Build costs remain a fundamental challenge for housebuilders. With further house price falls forecast for this year, rising build costs are no longer being offset, adding further downward pressure to land values. However, build cost inflation is beginning to soften and stabilise as a result of slowing construction output and suppressed demand. Materials cost for new homes increased by 10.1% in the year to October, down from 21.9% over the equivalent period in 2021 according to BEIS. Supply chain constraints, including materials shortages, have also reduced significantly as main development constraints at 30% in 2022, down from 60% in 2021, according to the latest annual FMB survey. The easing of build cost inflation is echoed in the lower BCIS forecasts for tender price inflation over the next five years at 12.7% as inflationary pressures are tamed in the medium term.

Continued reliance on strategic land

Strategic land remains a key priority for many players in the land market as it is less exposed to cyclical market conditions. Over the last quarter, there has been an increase in appetite for longer-term land opportunities requiring less upfront expenditure. A net balance of 83% of Savills development agents reported increased interest in strategic land in Q4 2022, significantly higher than the previous quarter at 33%.

Outlook for the land market

In the short term, we expect the major housebuilders to be much more selective or pause their land buying activity whilst they wait for sales rates on their existing sites to pick up. We therefore expect a slower transaction market and less competition for land.

However, this will provide more opportunities for HAs and well-financed regional and SME housebuilders to acquire sites having been outbid over the last year due to the exceptionally strong competition.

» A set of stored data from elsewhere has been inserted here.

/-- R426, R427: a drain stops the blocks of a core that is exposed and neither scanned nor kept by a seizure, and the next drain of the
CD follows after 125 µs; an empty core is scanned for 12 µs; a drain that lasts 1 ms is given up; a passed scan moves the certified
point, and a failed one makes what ran there since suspect and retires the core, unless an injector may have caused it (R422). R103,
R404, R405, R415, R428: a failing unit gives its number to a spare or is withdrawn, a row moves to a spare row, a frame's page moves to
another frame, a failed stack's copies are failed and its pages poisoned, and each retirement is reported as class 5. The model's
choices in it: log 100, log 115, log 116, log 122, log 154, log 156. -/
def Obligations.ScansAndRetirementsTakeUnitsOut : Prop :=
  (∀ (s : State) (core b l : Nat) (passed : Bool),
     let cd := core / 32
     let c := s.core core
     let scans := fun (u : State) => (u.core core).scanning = true ∧ (u.core core).draining = false ∧ (u.core core).scanBegan = s.ag.clock ∧
       ∃ ok, (s.ag.clock + 12000, .scanComplete core ok) ∈ u.ag.atClock
     (c.draining = true → s.heldBlocks core = [] → ∃ u, exec (.scanDrainStart core) s = .next u ∧ scans u) ∧
     (c.draining = false → c.scanning = false → s.trust.seizure = none → core % 32 ∈ s.exposed cd → ∃ u, exec (.scanDrainStart core) s = .next u ∧
       (s.ag.clock + 125000, .scanDrainStart (s.nextScan core)) ∈ u.ag.atClock ∧ (s.heldBlocks core = [] → scans u) ∧
       (∀ x, Map.find? s.work.blocks b = some x → x.core = core → x.place = .live → (u.core core).draining = true ∧
         (u.block b).place = .saving ∧ (u.block b).alone = true ∧ (s.ag.clock + 1000000, .scanDrainTimeout core) ∈ u.ag.atClock)) ∧
     (c.draining = true → ∃ u, exec (.scanDrainTimeout core) s = .next u ∧ (u.core core).draining = false ∧
       ∀ x, Map.find? s.work.blocks b = some x → x.core = core → x.place = .saving → x.alone = true →
         s.placesWork (s.launch x.launch).polder = true → x.stopBy = 0 → s.allStopped b = false → (u.block b).place = .live) ∧
     (c.scanning = true → Map.sorted s.rel.remap = true → ∃ u r, exec (.scanComplete core passed) s = .next u ∧ (u.core core).scanning = false ∧
       .run (.errorReport r) ∈ u.ag.todo ∧ r.cls = (if passed then 3 else 4) ∧ r.cd = cd ∧ r.unit = core % 32 ∧
       (passed = true → (u.core core).lastPass = c.scanBegan ∧ u.rel.remap = s.rel.remap) ∧
       (passed = false → (u.core core).lastPass = c.lastPass ∧
         (∀ x t, Map.find? s.work.launches l = some x → (core, t) ∈ x.ranOn → (t = 0 ∨ c.lastPass < t) → (u.launch l).suspect = true) ∧
         let flagged := ∃ o p, s.ownerOf cd = some o ∧ s.polder? o = some p ∧ p.test = true ∧ p.injCtl.getLsbD 0 = true ∧ p.injCtl.getLsbD 1 = true
         (flagged ∧ u.rel.remap = s.rel.remap) ∨
         ∀ k, holderOf s.rel.remap (64 * cd) 64 (core % 32) = some k → Map.find? u.rel.remap k = some { st := 2, exp := 0 } ∧
           holderOf u.rel.remap (64 * cd) 64 (core % 32) ≠ some k ∧
           ∀ j, spareOf s.rel.remap (64 * cd) 64 = some j → Map.find? u.rel.remap j = some { st := 0, exp := core % 32 }))) ∧
  (∀ (s : State) (cd n stack row spare lane dest : Nat),
     let reports := fun (u : State) (cd unit : Nat) => ∃ r, .run (.errorReport r) ∈ u.ag.todo ∧ r.cls = 5 ∧ r.cd = cd ∧ r.unit = unit
     let base := 1024 + 16 * cd
     (∀ k, Map.sorted s.rel.remap = true → holderOf s.rel.remap base 16 n = some k → ∃ u, exec (.engineRetire cd n) s = .next u ∧
       Map.find? u.rel.remap k = some { st := 2, exp := 0 } ∧ reports u cd n ∧
       ∀ j, spareOf s.rel.remap base 16 = some j → Map.find? u.rel.remap j = some { st := 0, exp := n }) ∧
     (stack < 8 → ∃ u, exec (.dramRowRepair stack row spare) s = .next u ∧ Map.find? u.mems.rowMap (stack * 2 ^ 32 + row) = some spare ∧
       u.mems.dram = s.mems.dram ∧ u.mems.poisonD = s.mems.poisonD ∧ reports u stack 0) ∧
     (stack < 8 → n < 8 → ∃ u, exec (.dramLayerFail stack n) s = .next u ∧ NatSet.mem u.mems.layers (8 * stack + n) = true ∧
       u.mems.dram = s.mems.dram ∧ reports u stack 0) ∧
     (stack < 8 → ∃ u, exec (.dramStackFail stack) s = .next u ∧ NatSet.mem u.mems.deadStk stack = true ∧ reports u stack 0 ∧
       ∀ p x, Map.find? s.tr.polder p = some x →
         (∀ e ∈ x.leaves, e.entry.toNat / 2 ^ 56 % 16 = 0 → let at_ := e.entry.toNat / 2 ^ 12 % 2 ^ 44 * 4096
           at_ / 2 ^ 38 = stack → ∀ j, j < levelSize e.level → NatSet.mem u.mems.poisonD ((at_ + j) / 64) = true) ∧
         (∀ key desc k, Map.find? x.majDesc key = some desc → (∀ q ∈ s.tr.polder, ∀ d ∈ q.2.majDesc, d.2 % 4096 = 0) → k < s.copyN desc →
           (s.copyWord desc k).toNat / 2 ^ 56 % 8 = stack → u.copySt desc k = 1)) ∧
     (cd < 8 → n < 16384 → NatSet.mem s.mems.badFrm (16384 * cd + n) = false → ∃ u, exec (.dwsFrameRetire cd n dest) s = .next u ∧
       NatSet.mem u.mems.badFrm (16384 * cd + n) = true ∧ reports u cd 0 ∧
       ∀ p q, s.ownerOf cd = some p → (Map.find? s.tr.polder p).isSome → Mem.wf s.mems.dws = true →
         ((s.xlat p).residents cd).find? (fun q => q.2 == n) = some q → dest < 16384 → dest ≠ n → (∀ r ∈ (s.xlat p).residents cd, r.2 ≠ dest) →
         NatSet.mem s.mems.badFrm (16384 * cd + dest) = false →
         let e := Map.get (s.xlat p).s2dws 0 q.1
         Map.get (u.xlat p).s2dws 0 q.1 = withFrame e true dest ∧
           ∀ j, j < 65536 → Map.get u.mems.dws 0 (dwsPa (withFrame e true dest) + j) = Map.get s.mems.dws 0 (dwsPa e + j)) ∧
     ((s.fab.lanesBad.filter (fun q => q.1 / 4096 == n)).length < 2 → lane < 4096 → NatSet.mem s.fab.lanesBad (4096 * n + lane) = false →
       ∃ u, exec (.linkLaneSpare n lane) s = .next u ∧ NatSet.mem u.fab.lanesBad (4096 * n + lane) = true ∧ u.fab.portUp = s.fab.portUp ∧
         reports u 0 n) ∧
     (n < 16 → s.fab.portUp.getD n false = true → ∃ u, exec (.fabricPortRetire n) s = .next u ∧ u.fab.portUp.getD n false = false ∧ reports u 0 n ∧
       ∀ k, k ≠ n → u.fab.portUp.getD k false = s.fab.portUp.getD k false) ∧
     (∃ u, exec (.hostLinkDown n) s = .next u ∧ u.fab.hostUp.getD n false = false ∧
       ∀ k, k ≠ n → u.fab.hostUp.getD k false = s.fab.hostUp.getD k false))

We expect land values to continue to soften from their recent highs and return to levels which account for realistic build costs, environmental costs and house price prospects as well as meeting higher hurdle rates.

However, in the medium term, we expect demand for sites to increase as those that have paused land buying refill their pipelines. With changes to planning policy likely to reduce the number of sites gaining consent, we also expect the supply of consented sites to reduce. As a result, land values are likely to remain resilient in the medium term.